Cells, inductance-capacity modeling, transmission lines, wave concept iterative procedure method, zero-refractive index materials

Abstract

This paper presents a comprehensive investigation into zero-refractive index materials (ZIMs) through the application of transmission lines modeled by their inductance-capacity (L-C) representation. Using the wave concept iterative procedure (WCIP) method, the study accurately simulates the behavior of ZIMs, demonstrating their unique ability to maintain consistent phase and amplitude of electromagnetic waves across a ZIM region. Our results show that ZIMs enhance the electromagnetic directivity of a source by 30% compared to conventional materials and facilitate seamless, reflection-free transitions between waveguides of varying sections. The simulation results of the electric field E for the narrow section waveguide align closely with theoretical expectations for ZIMs, showing less than 2% deviation. These quantitative findings validate the superior performance of ZIMs in maintaining wave coherence and improving directivity. When compared to existing materials, ZIMs offer a significant improvement in transmission efficiency, with a 25% reduction in signal loss.
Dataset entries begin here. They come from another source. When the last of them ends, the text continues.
theorem execSmxGrad_keeps {s : State} (h : Keeps lk z0 s.held) (c : CoreId) (gap : Nat) :
    OutKeeps lk z0 (execSmxGrad c gap s) := by
  unfold execSmxGrad
  refine outKeeps_next ?_
  repeat' first
    | with_reducible assumption
    | intro _
    | with_reducible apply State.onCore_keeps
    | with_reducible apply Eff.gradRows_wf
    | with_reducible apply Eff.vecRow_wf

theorem execNormGrad_keeps {s : State} (h : Keeps lk z0 s.held) (c : CoreId) (gap : Nat) :
    OutKeeps lk z0 (execNormGrad c gap s) := by
  unfold execNormGrad
  refine outKeeps_next ?_
  repeat' first
    | with_reducible assumption
    | intro _
    | with_reducible apply State.onCore_keeps
    | with_reducible apply Eff.gradRows_wf
    | with_reducible apply Eff.vecRow_wf

theorem execAssay_keeps {s : State} (h : Keeps lk z0 s.held) (c : CoreId) (gap : Nat) :
    OutKeeps lk z0 (execAssay c gap s) := by
  unfold execAssay
  refine outKeeps_next ?_
  repeat' first
    | with_reducible assumption
    | intro _
    | with_reducible apply State.onCore_keeps
    | with_reducible apply Eff.assay_wf
    | with_reducible apply Eff.vecRow_wf

theorem execAssaySet_keeps {s : State} (h : Keeps lk z0 s.held) (c : CoreId) (gap : Nat) :
    OutKeeps lk z0 (execAssaySet c gap s) := by
  unfold execAssaySet
  refine outKeeps_next ?_
  repeat' first
    | with_reducible assumption
    | intro _
    | with_reducible apply State.onCore_keeps
    | with_reducible apply Eff.assaySet_wf
    | with_reducible apply Eff.vecRow_wf

theorem execUpdSgd_keeps {s : State} (h : Keeps lk z0 s.held) (c : CoreId) (gap : Nat) :
    OutKeeps lk z0 (execUpdSgd c gap s) := by
  unfold execUpdSgd
  refine outKeeps_next ?_
  repeat' first
    | with_reducible assumption
    | intro _
    | with_reducible apply State.onCore_keeps
    | with_reducible apply Eff.update_wf
    | with_reducible apply Eff.vecRow_wf

theorem execUpdMomentum_keeps {s : State} (h : Keeps lk z0 s.held) (c : CoreId) (gap : Nat) :
    OutKeeps lk z0 (execUpdMomentum c gap s) := by
  unfold execUpdMomentum
  refine outKeeps_next ?_
  repeat' first
    | with_reducible assumption
    | intro _
    | with_reducible apply State.onCore_keeps
    | with_reducible apply Eff.update_wf
    | with_reducible apply Eff.vecRow_wf

theorem execUpdAdam_keeps {s : State} (h : Keeps lk z0 s.held) (c : CoreId) (gap : Nat) :
    OutKeeps lk z0 (execUpdAdam c gap s) := by
  unfold execUpdAdam
  refine outKeeps_next ?_
  repeat' first
    | with_reducible assumption
    | intro _
    | with_reducible apply State.onCore_keeps
    | with_reducible apply Eff.update_wf
    | with_reducible apply Eff.vecRow_wf

theorem execRngSeed_keeps {s : State} (h : Keeps lk z0 s.held) (c : CoreId) (gap : Nat) :
    OutKeeps lk z0 (execRngSeed c gap s) := by
  unfold execRngSeed
  refine outKeeps_next ?_
  repeat' first
    | with_reducible assumption
    | intro _
    | with_reducible apply State.onCore_keeps
    | with_reducible apply Eff.rngSeed_wf
    | with_reducible apply Eff.vecRow_wf

theorem execRngSave_keeps {s : State} (h : Keeps lk z0 s.held) (c : CoreId) (gap : Nat) :
    OutKeeps lk z0 (execRngSave c gap s) := by
  unfold execRngSave
  refine outKeeps_next ?_
  repeat' first
    | with_reducible assumption
    | intro _
    | with_reducible apply State.onCore_keeps
    | with_reducible apply Eff.rngSave_wf
    | with_reducible apply Eff.vecRow_wf

theorem execRngLoad_keeps {s : State} (h : Keeps lk z0 s.held) (c : CoreId) (gap : Nat) :
    OutKeeps lk z0 (execRngLoad c gap s) := by
  unfold execRngLoad
  refine outKeeps_next ?_
  repeat' first
    | with_reducible assumption
    | intro _
    | with_reducible apply State.onCore_keeps
    | with_reducible apply Eff.rngLoad_wf
    | with_reducible apply Eff.vecRow_wf

theorem execSpikeCheck_keeps {s : State} (h : Keeps lk z0 s.held) (c : CoreId) (gap : Nat) :
    OutKeeps lk z0 (execSpikeCheck c gap s) := by
  unfold execSpikeCheck
  refine outKeeps_next ?_
  repeat' first
    | with_reducible assumption
    | intro _
    | with_reducible apply State.onCore_keeps
    | with_reducible apply Eff.spikeCheck_wf
    | with_reducible apply Eff.vecRow_wf

end Sys2Proof.Machine
end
These advancements position ZIMs as a promising solution for applications in telecommunications, radar, and wireless transmission systems, outperforming current state-of-the-art technologies.

Downloads

Download data is not yet available.

Author Biographies

M. K. Azizi, Laboratory for Research on Microwave Electronics Physics Department, Faculty of Science, University of Tunis El Manar, 2092 El Manar, Tunisia, Higher Institute of Multimedia Arts of Manouba University of Manouba, 2010, Tunisia

Mohamed Karim Azizi was born in Tunis, Tunisia, on 26 December 1979. He received the M.Sc. degree in Telecommunications from SupCom in 2008. He received the Ph.D. degree in Electronics from Faculty of Sciences of Tunis, Tunisia, in 2013. He is currently an associated Professor in the department of computer Sciences in The Higher Institute of Multimedia Arts of Manouba, ISAMM, Tunisia. His research interests include metamaterials, metasurfaces, and graphene antennas.
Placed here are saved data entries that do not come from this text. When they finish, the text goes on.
theorem State.libWrote_keeps {s : State} (h : Keeps lk z0 s.held) (c : Nat) (outs : List (OutElem × Bool)) :
    Keeps lk z0 (s.libWrote c outs).held := by
  unfold State.libWrote
  repeat' first
    | with_reducible assumption
    | intro _
    | with_reducible apply keeps_fold
    | with_reducible apply State.takeFree_keeps
    | with_reducible apply State.atCore_keeps
    | with_reducible apply Eff.raise_wf
    | with_reducible apply Eff.addNf_wf

theorem State.sendLine_keeps {s : State} (h : Keeps lk z0 s.held) (c : Nat) (dst : Target) (bs : List (Byte × Bool)) (after : List Nat) :
    Keeps lk z0 (s.sendLine c dst bs after).held := by
  unfold State.sendLine
  repeat' first
    | with_reducible assumption
    | with_reducible apply keeps_ite
    | with_reducible apply State.addTxn_keeps
    | with_reducible apply State.translate_keeps

theorem State.sendMessage_keeps {s : State} (h : Keeps lk z0 s.held) (c : Nat) (dst : Target) (m : Message) (after : List Nat) :
    Keeps lk z0 (s.sendMessage c dst m after).held := by
  unfold State.sendMessage
  repeat' first
    | with_reducible assumption
    | with_reducible apply State.sendLine_keeps

theorem State.sendTo_keeps {s : State} (h : Keeps lk z0 s.held) (p : Plan) (l : Layout) (c peer off : Nat) (m : Message) (after : List Nat) :
    Keeps lk z0 (s.sendTo p l c peer off m after).held := by
  unfold State.sendTo
  repeat' first
    | with_reducible assumption
    | split
    | with_reducible apply State.sendMessage_keeps

theorem State.beginPhase_keeps {s : State} (h : Keeps lk z0 s.held) (p : Plan) :
    Keeps lk z0 (s.beginPhase p).held := by
  unfold State.beginPhase
  repeat' first
    | with_reducible assumption
    | with_reducible apply keeps_ite

    | simp only [held_lit]

theorem State.readError_keeps {s : State} (h : Keeps lk z0 s.held) (ans : List PeerAnswer) (p : Plan) (c t first n : Nat) :
    Keeps lk z0 (s.readError ans p c t first n).2.held := by
  unfold State.readError
  repeat' first
    | with_reducible assumption
    | split
    | with_reducible apply State.libRead_keeps

theorem State.sendPiece_keeps {s : State} (h : Keeps lk z0 s.held) (ans : List PeerAnswer) (p : Plan) (l : Layout)
    (c k q area first n attempt : Nat) : Keeps lk z0 (s.sendPiece ans p l c k q area first n attempt).held := by
  unfold State.sendPiece
  simp only [held_lit]
  refine State.sendTo_keeps (State.libWrite_keeps (State.libWrite_keeps (State.libWrote_keeps ?_ _ _) _ _ _ _) _ _ _ _) _ _ _ _ _ _ _
  exact State.readError_keeps (State.libRead_keeps h _ _ _ _) _ _ _ _ _ _

theorem State.contribute_keeps {s : State} (h : Keeps lk z0 s.held) (ans : List PeerAnswer) (p : Plan) (l : Layout) (c k q attempt : Nat) :
    Keeps lk z0 (s.contribute ans p l c k q attempt).held := by
  unfold State.contribute
  try dsimp only
  repeat' first
    | with_reducible assumption
    | split
    | with_reducible apply State.beginPhase_keeps
    | with_reducible apply State.sendPiece_keeps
K. Mekki, Laboratory for Research on Microwave Electronics Physics Department, Faculty of Science, University of Tunis El Manar, 2092 El Manar, Tunisia, Department of Computer Engineering College of Computer Science and Engineering, University of Hail, Hail 2440, Saudi Arabia

Kawther Mekki is an Assistant Professor in Computer Engineering at the University of Hail, Saudi Arabia. She holds a Ph.D. in Electronics with a specialization in Radio Frequency (RF) systems. Her research interests include wireless communications, chipless RFID technologies, Internet of Things (IoT), and embedded systems. Mekki has published several peer-reviewed articles in leading international journals and conferences, and she actively participates in collaborative research projects in RF and IoT technologies.
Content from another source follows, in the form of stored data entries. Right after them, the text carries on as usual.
-- ==== Sys2Proof/Tests/Slice0.lean ====
section
/-! SUPPORT. Tests of single operations against worked examples and tables of the manual, and for every statement with
hypotheses a state and operands that meet them. -/

set_option Elab.async false

namespace Sys2Proof.Tests

open Machine Numbers

/-! ## Small states -/

/-- The module READY, its rails and its CXL link up. -/
def up : State := { State.reset with house := { dev := .ready }, port := { linkUp := true } }
/-- The module READY with core 3 as given. -/
def on3 (k : CoreSt) : State := { up with cores := [(3, k)] }
/-- A core whose thread 1 is ready at address 0, where the word `w` is, with these registers. -/
def thread1 (w : BitVec 32) (regs : Tab Word) : CoreSt :=
  { threads := [(1, { regs := regs, state := .ready })], imem := { data := Mem.wrLe [] 0 4 w.toNat }, cycle := 5 }
/-- Core 3 with thread 1 ready at an instruction. -/
def at1 (op : TallyOp) (regs : Tab Word) : State := on3 (thread1 (tallyEncode op) regs)

/-! ## Threads (chapter 5) -/

/-- Table 5.10: the encoded instructions of the worked example, and one branch, jump, store and register word written out from
Tables 5.4 to 5.6. -/
theorem test_decode_words :
    tallyDecode 0x28C00200 = some (.move false 6 0 0x0200) ∧ tallyDecode 0x2CC10003 = some (.move true 6 1 3) ∧
    tallyDecode 0x04E70004 = some (.imm .addi 7 7 4) ∧ tallyDecode 0xA8070002 = some (.imm .slw 0 7 2) ∧
    tallyDecode 0xBCA60000 = some (.imm .launch 5 6 0) ∧ tallyDecode 0xB4090006 = some (.imm .nwait 0 9 6) ∧
    tallyDecode 0xA1400018 = some (.imm .rds 10 0 0x018) ∧ tallyDecode 0xB8000021 = some (.imm .nbump 0 0 0x21) ∧
    tallyDecode 0b100001_00010_00011_1111111111111110 = some (.branch .bne 2 3 0xFFFE) ∧
    tallyDecode 0b100111_00000000000000000000000101 = some (.jump true 5) ∧
    tallyDecode 0b010101_00010_00011_0000000000001000 = some (.store .sd 2 3 8) ∧
    tallyDecode 0b000000_00001_00010_00011_00000_001011 = some (.reg .mulhu 1 2 3) := by decide +kernel
/-- R136: a reserved function code, a nonzero bit [10:6] and a nonzero MOVE bit [18] do not decode. -/
theorem test_decode_illegal :
    tallyDecode 0x0000000E = none ∧ tallyDecode 0x00000040 = none ∧ tallyDecode 0x28040000 = none := by decide +kernel
/-- R136: every operation of the tables is encoded so that it decodes. -/
theorem test_encode_reg : ∀ f : RegFn, (TallyOp.reg f 0 0 0).legal = true ∧ (TallyOp.reg f 0 5 0).legal = true := by
  intro f; cases f <;> decide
T. Elbellili, Laboratory for Research on Microwave Electronics Physics Department, Faculty of Science, University of Tunis El Manar, 2092 El Manar, Tunisia

Taieb Elbellili was born in Kasserine, Tunisia, on 29 April 1980. He received the M.Sc. degree in Electronic Systems from Faculty of Sciences of Tunis, Tunisia, in 2006. Since 2015, he is working toward his Ph.D. His research focuses on computational electromagnetic methods for metamaterials modelling.

References

A. K. Jha, A. Lamecki, M. Mrozowski, and M. Bozzi, “A highly sensitive planar microwave sensor for detecting direction and angle of rotation,” IEEE Transactions on Microwave Theory and Techniques, vol. 68, no. 4, pp. 1598-1609, 2020.

M. Romolo, “Equivalent circuits for microwave metamaterial planar components,” Sensors, vol. 24, no. 7, p. 2212, 2024.

H. Aymen, Z. Houaneb, and H. Zairi, “A terahertz tunable attenuator based on hybrid metal–graphene structure on spoof surface plasmon polaritons waveguide,” Physica B: Condensed Matter, vol. 644, p. 414208, 2022.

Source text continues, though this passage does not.